**Brief:**
Transcribe only the lines between the first line of the records and the line containing "(i.resets = false → t.life.straps", inclusive, exactly as written.

(Data under study begins)

/-- The frame of every command: what no command of its kind touches. A drive, a monitor, a port or a sequencer that a role
does not use keeps its reset values past every command but a reset; of the Lane Map Port this holds outside the step of an uplink's own leaving. -/
def Obligations.CommandsLeaveTheRestAlone : Prop :=
  ∀ (i : Instr) (s t : State), exec i s = .next t →
    t.pending = s.pending ∧
    (i.resets = false → t.life.straps = s.life.straps) ∧
    (i.resets = false → i.ofPort = false → t.lpt.response = s.lpt.response) ∧
    (i.resets = false → i.boots = false → t.life.config = s.life.config) ∧
    (i.resets = false → i.boots = false → i.measures = false → t.msu = s.msu) ∧
    (i.resets = false → i.boots = false → i.ofLines = false → t.lnu = s.lnu) ∧
    (i.resets = false → s.role ≠ .blade → s.rsq = Rsq.reset → t.rsq = Rsq.reset) ∧
    (i.resets = false → s.role ≠ .fan → s.fdu = Fdu.reset → t.fdu = Fdu.reset) ∧
    (i.resets = false → s.role ≠ .supply → s.spm = Spm.reset → t.spm = Spm.reset) ∧
    (i.resets = false → s.role ≠ .uplink → s.life.leaving.map (fun l => l.step) ≠ some .lanesAlert → s.lmp = Lmp.reset →
      t.lmp = Lmp.reset)

/-! ## Resets and the boot read -/

/-- R68. Either reset gives the station life its starting values; the straps are those sampled. -/
def Obligations.StationLifeAfterResets : Prop :=
  ∀ (i : Instr) (straps : Straps) (s : State), restarts i straps s →
    ∃ t, exec i s = .next t ∧ t.life.station = .start ∧ t.life.straps = straps ∧ t.life.image = none ∧
      t.life.setupCause = none ∧ t.life.listenTimer = none ∧ t.life.bumpTimer = none ∧ t.rsq.grace = none ∧
      t.life.leaving = none ∧ t.life.stayParked = false ∧ t.lnu.ejectorLatch = false

/-- The blocks that retain nothing have the same values after either reset. -/
def Obligations.BlocksAfterResets : Prop :=
  ∀ (i : Instr) (straps : Straps) (s : State), restarts i straps s →
    ∃ t, exec i s = .next t ∧ t.pending = s.pending ∧
      t.pbc.synced = false ∧ (∀ j, t.slot j = none) ∧ t.pbc.onLine = none ∧ t.pbc.faultScore = 0 ∧
      t.pbc.checkFailures = 0 ∧ t.pbc.vetoes = 0 ∧ t.pbc.muteFlag = false ∧ t.pbc.muteCause = none ∧
      (∀ a, t.entry a =
        { state := .vacant, station := none, policy := none, priority := 3, held := 0, claim := none, shed := none,
          part := .unknown, identity := none, silence := none, staleHold := none, quiet := none, mismatch := false }) ∧
      t.cen.announceTimer = none ∧ t.cen.ownAnnounced = false ∧ t.cen.anomalies = 0 ∧ t.cen.deficit = false ∧
      t.cen.overdraw = false ∧
      t.cen.report = { policy := { nPlusOne := false, cap := 0 }, capacity := 0, reserve := 0, admission := 0,
                       shedBudget := 0, load := 0, effLoad := 0, deficit := false, waiting := [] } ∧
      t.client.hostTarget = .off ∧ t.client.overtemp = false ∧ t.client.criticalTimer = none ∧
      t.client.capped = false ∧ t.client.zoneAirflow = .lost ∧ t.client.lastSent = 0 ∧
      (∀ ch, t.channel ch =
        { raw := 0, value := 0, status := .unset, filtered := none, bucket := 0, run := 0, runSign := .none, spikes := 0,
          recovery := 0, reference := none, warn := false, critical := false }) ∧
      t.msu.sweep = none ∧ t.msu.request = false ∧ t.msu.interval = none ∧
      t.spm = { state := .offline, activity := .inactive, qualification := 0, recovery := none, capacity := 0,
                output := 0, outEn := false } ∧
      t.lmp.inFlight = none ∧ t.lmp.committed = none ∧ t.lmp.waiting = none ∧ t.lmp.trusted = false ∧
      t.lmp.crossbar = .ok ∧ t.lmp.forcedIdle = false ∧ t.lmp.xbarEn = false ∧
      (∀ pin, (t.input pin).state = .unsettled) ∧ t.lnu.ejectorLatch = false ∧ t.lnu.ejectorCopy = false ∧
      t.lnu.acLatch = false ∧ t.lnu.acCopy = false ∧ t.lnu.blinkSecond = false ∧
      t.lpt = { response := none, events := [], overflow := 0 }

/-- R100. The Rail Sequencer after either kind of reset. -/
def Obligations.RailsAfterResets : Prop :=
  ∀ (i : Instr) (straps : Straps) (s : State), restarts i straps s →
    ∃ t, exec i s = .next t ∧
      t.rsq.stagger = none ∧ t.rsq.oneShot = none ∧ t.rsq.pgTimeout = none ∧ t.rsq.grace = none ∧ t.rsq.stepOff = none ∧
      (∀ k, k < 3 → t.rsq.enable k = (t.rsq.state == .on)) ∧
      (i = .powerOnStart straps → t.rsq.state = .off ∧ t.rsq.retained = 0) ∧
      (warmRestarts i straps s → straps.role ≠ s.role → t.rsq.state = .off ∧ t.rsq.retained = 0) ∧
      (warmRestarts i straps s → straps.role = .blade → s.role = .blade →
        (s.rsq.state = .on → t.rsq.state = .on ∧ t.rsq.retained = s.rsq.retained) ∧
        (s.rsq.state = .off → t.rsq.state = .off ∧ t.rsq.retained = s.rsq.retained) ∧
        (s.rsq.state ≠ .on → s.rsq.state ≠ .off → t.rsq.state = .off ∧ t.rsq.retained = 0))

/-- A warm restart of a fan tray whose PWM was running keeps its drive: counter, period top, fan count, polarities and
shadow compares (the preloads repeat them: log 19); every other reset idles the fan drive. The own airflow is LOST (past
a restart that keeps the drive this is the model's choice: log 48). -/
def Obligations.FanDriveAfterResets : Prop :=
  ∀ (i : Instr) (straps : Straps) (s : State), restarts i straps s →
    ∃ t, exec i s = .next t ∧
      (∀ k, (t.fdu.channel k).state = .absent ∧ (t.fdu.channel k).failureMark = false ∧ (t.fdu.channel k).duty = 0 ∧
        (t.fdu.channel k).spinup = 0 ∧ (t.fdu.channel k).lowGates = 0 ∧ (t.fdu.channel k).tach = 0 ∧
        (t.fdu.channel k).rpm = 0) ∧
      t.fdu.zoneDemand = 0 ∧ t.fdu.base = 0 ∧ t.fdu.boost = false ∧ t.fdu.duty = 0 ∧ t.fdu.saturation = 0 ∧
      t.fdu.gate = none ∧ t.fdu.airflow = .lost ∧
      (∀ c, warmRestarts i straps s → straps.role = .fan → s.role = .fan → s.fdu.counter = some c →
        t.fdu.mode = .retained ∧ t.fdu.counter = some c ∧ t.fdu.top = s.fdu.top ∧ t.fdu.count = s.fdu.count ∧
        t.fdu.activeLow = s.fdu.activeLow ∧
        ∀ k, k < Config.fans → (t.fdu.channel k).shadow = (s.fdu.channel k).shadow ∧
          (t.fdu.channel k).preload = (s.fdu.channel k).shadow) ∧
      ((i = .powerOnStart straps ∨ straps.role ≠ .fan ∨ s.role ≠ .fan ∨ s.fdu.counter = none) →
        t.fdu.mode = .none ∧ t.fdu.counter = none ∧
        ∀ k, (t.fdu.channel k).shadow = 0 ∧ (t.fdu.channel k).preload = 0)

/-- The sum of bytes 0 to 509 of a record against bytes 510 and 511 (R48). -/
abbrev Sys2Proof.Machine.sumHolds (record : List Byte) : Prop :=
  ((record.take 510).map (fun b => b.toNat)).sum % 65536 = (record.getD 510 0).toNat * 256 + (record.getD 511 0).toNat

/-- R48. The outcomes of the boot read. Beside them: a first or second read fault only restarts the read. -/
def Obligations.BootReadOutcomes : Prop :=
  ∀ (record : List Byte) (s : State), s.station = .start →
    (∃ t, exec (.bootReadComplete record) s = .next t ∧
      (sumHolds record → record.getD 0 0 = 1 → s.life.straps.setupHold = false →
        t.life.image = some ((BootImage.ofRecord record).clamp s.role) ∧
        t.life.config = (BootImage.ofRecord record).clamp s.role ∧ t.passedIntoParked) ∧
      (sumHolds record → record.getD 0 0 = 1 → s.life.straps.setupHold = true →
        t.life.image = some (BootImage.ofRecord record) ∧ t.station = .setup ∧ t.life.setupCause = some .hold) ∧
      (¬ sumHolds record →
        t.life.image = some BootImage.defaults ∧ t.station = .setup ∧ t.life.setupCause = some .sum) ∧
      (sumHolds record → record.getD 0 0 ≠ 1 →
        t.life.image = some BootImage.defaults ∧ t.station = .setup ∧ t.life.setupCause = some .version)) ∧
    (s.life.readFaults = 2 → ∃ t, exec .bootReadFault s = .next t ∧
      t.life.image = some BootImage.defaults ∧ t.station = .setup ∧ t.life.setupCause = some .read) ∧
    (s.life.readFaults < 2 →
      exec .bootReadFault s = .next { s with life := { s.life with readFaults := s.life.readFaults + 1 } })

/-! ## SETUP and the store -/

/-- What a slot of a field can hold, by its width and sign (R49). -/
abbrev Sys2Proof.Machine.FieldSpec.holds (f : FieldSpec) (v : Int) : Prop :=
  if f.width = 1 then 0 ≤ v ∧ v < 256 else if f.signed then -32768 ≤ v ∧ v < 32768 else 0 ≤ v ∧ v < 65536

/-- The record that STORE_SETUP writes is sound, 512 bytes long, and gives every field back. -/
def Obligations.StoredRecordReadsBack : Prop :=
  ∀ b : BootImage, b.toRecord.length = 512 ∧ b.toRecord.getD 0 0 = 1 ∧ sumHolds b.toRecord ∧
    ∀ f i, (f, i) ∈ fieldSlots → (fieldSpec f).holds (b.get f i) → (BootImage.ofRecord b.toRecord).get f i = b.get f i

/-- The store of the boot image: its beginning in SETUP, BUSY to every command of the port meanwhile, its end by the
read-back, and its loss at a reset. Without a store its end has no effect, nor past START the boot read's (log 6). -/
def Obligations.StoreOfTheBootImage : Prop :=
  ∀ s : State,
    (s.station = .setup → s.life.storing = none →
      exec .storeSetup s = .next { s with life := { s.life with storing := some s.image.toRecord },
                                          lpt := { s.lpt with response := okResponse } }) ∧
    (∀ i, i.ofPort = true → s.station ≠ .start → s.life.storing ≠ none →
      exec i s = .next (s.answered .busy [])) ∧
    (∀ r back, s.life.storing = some r →
      exec (.setupStoreEnd back) s = .next { s with
        life := { s.life with storing := none },
        lpt := s.lpt.push (if back = some r then .setupStored else .setupStoreFailed) }) ∧
    (s.life.storing = none → ∀ back, exec (.setupStoreEnd back) s = .next s) ∧
    (s.station ≠ .start → exec .bootReadFault s = .next s ∧ ∀ record, exec (.bootReadComplete record) s = .next s) ∧
    (∀ straps, (∃ t, exec (.powerOnStart straps) s = .next t ∧ t.life.storing = none) ∧
      ∃ t, exec (.warmRestart straps) s = .next t ∧ t.life.storing = none)

/-- The setup commands. READ_SETUP and WRITE_SETUP: field and index clamped, the value reported as the slot holds it or
written clamped into the field's own range (the uplink addresses by the exception of R50: log 25). COMMIT_SETUP clamps the
image, makes it the running configuration and passes the station into PARKED. -/
def Obligations.SetupOverThePort : Prop :=
  ∀ s : State, s.station = .setup → s.life.storing = none →
    (∀ (field index : Byte) (value : BitVec 32),
      let f := max 1 (min 54 field.toNat)
      let n := min ((fieldSpec f).slots - 1) index.toNat
      let v := max (fieldSpec f).lo (min (fieldSpec f).hi value.toInt)
      exec (.readSetup field index) s = .next (s.answered .ok (slotBytes (fieldSpec f) (s.image.get f n))) ∧
      exec (.writeSetup field index value) s = .next { s with
        life := { s.life with image := some (s.image.put f n (if (f = 18 ∨ f = 19) ∧ 32 ≤ v then 255 else v)) },
        lpt := { s.lpt with response := okResponse } }) ∧
    ∃ t, exec .commitSetup s = .next t ∧ t.life.image = some (s.image.clamp s.role) ∧
      t.life.config = s.image.clamp s.role ∧ t.passedIntoParked ∧ t.lpt.response = okResponse

/-! ## The local port -/

/-- A write names its command by the command byte and the number of argument bytes, most significant byte first, and any
other write is the unknown command; one without a byte is no command. In START the port does not answer; past it an
unknown command is answered UNKNOWN and a command that is not taken REFUSED_STATE, and neither has any effect. -/
def Obligations.PortTakesCommandsAndAnswers : Prop :=
  (∀ straps : Straps, portWrite straps [] = none ∧
    portWrite straps [0x01] = some .readStatus ∧ portWrite straps [0x03] = some .readTally ∧
    portWrite straps [0x05] = some .readFans ∧ portWrite straps [0x07] = some .nextEvent ∧
    portWrite straps [0x11] = some .stopReady ∧ portWrite straps [0x12] = some .leave ∧
    portWrite straps [0x15] = some .sweepNow ∧ portWrite straps [0x22] = some .commitSetup ∧
    portWrite straps [0x23] = some .storeSetup ∧ portWrite straps [0x30] = some (.restart straps) ∧
    (∀ x, portWrite straps [0x02, x] = some (.readEntry x) ∧ portWrite straps [0x04, x] = some (.readChannel x) ∧
      portWrite straps [0x06, x] = some (.readLanes x) ∧ portWrite straps [0x10, x] = some (.setPower x) ∧
      portWrite straps [0x13, x] = some (.setLanes x) ∧ portWrite straps [0x14, x] = some (.sendQuery x)) ∧
    (∀ f n, portWrite straps [0x20, f, n] = some (.readSetup f n)) ∧
    (∀ f n b3 b2 b1 b0, portWrite straps [0x21, f, n, b3, b2, b1, b0] =
      some (.writeSetup f n (BitVec.ofNat 32 (b3.toNat * 16777216 + b2.toNat * 65536 + b1.toNat * 256 + b0.toNat)))) ∧
    (∀ c arguments, portKnows c arguments = false →
      portWrite straps (c :: arguments) = some (.unknownCommand c arguments)) ∧
    (∀ c arguments, portKnows c arguments = true ↔ (c.toNat, arguments.length) ∈
      [(1, 0), (2, 1), (3, 0), (4, 1), (5, 0), (6, 1), (7, 0), (16, 1), (17, 0), (18, 0), (19, 1), (20, 1), (21, 0),
       (32, 2), (33, 6), (34, 0), (35, 0), (48, 0)])) ∧
  ∀ (i : Instr) (s : State), i.ofPort = true →
    (s.station = .start → exec i s = .next s) ∧
    (s.portFree → (∃ command arguments, i = .unknownCommand command arguments) →
      exec i s = .next (s.answered .unknown [])) ∧
    (s.portFree → i.refusedIn s = true →
      exec i s = .next (s.answered .refusedState []))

(Data under study ends)

**Output:**
/-- The frame of every command: what no command of its kind touches. A drive, a monitor, a port or a sequencer that a role
does not use keeps its reset values past every command but a reset; of the Lane Map Port this holds outside the step of an uplink's own leaving. -/
def Obligations.CommandsLeaveTheRestAlone : Prop :=
  ∀ (i : Instr) (s t : State), exec i s = .next t →
    t.pending = s.pending ∧
    (i.resets = false → t.life.straps = s.life.straps) ∧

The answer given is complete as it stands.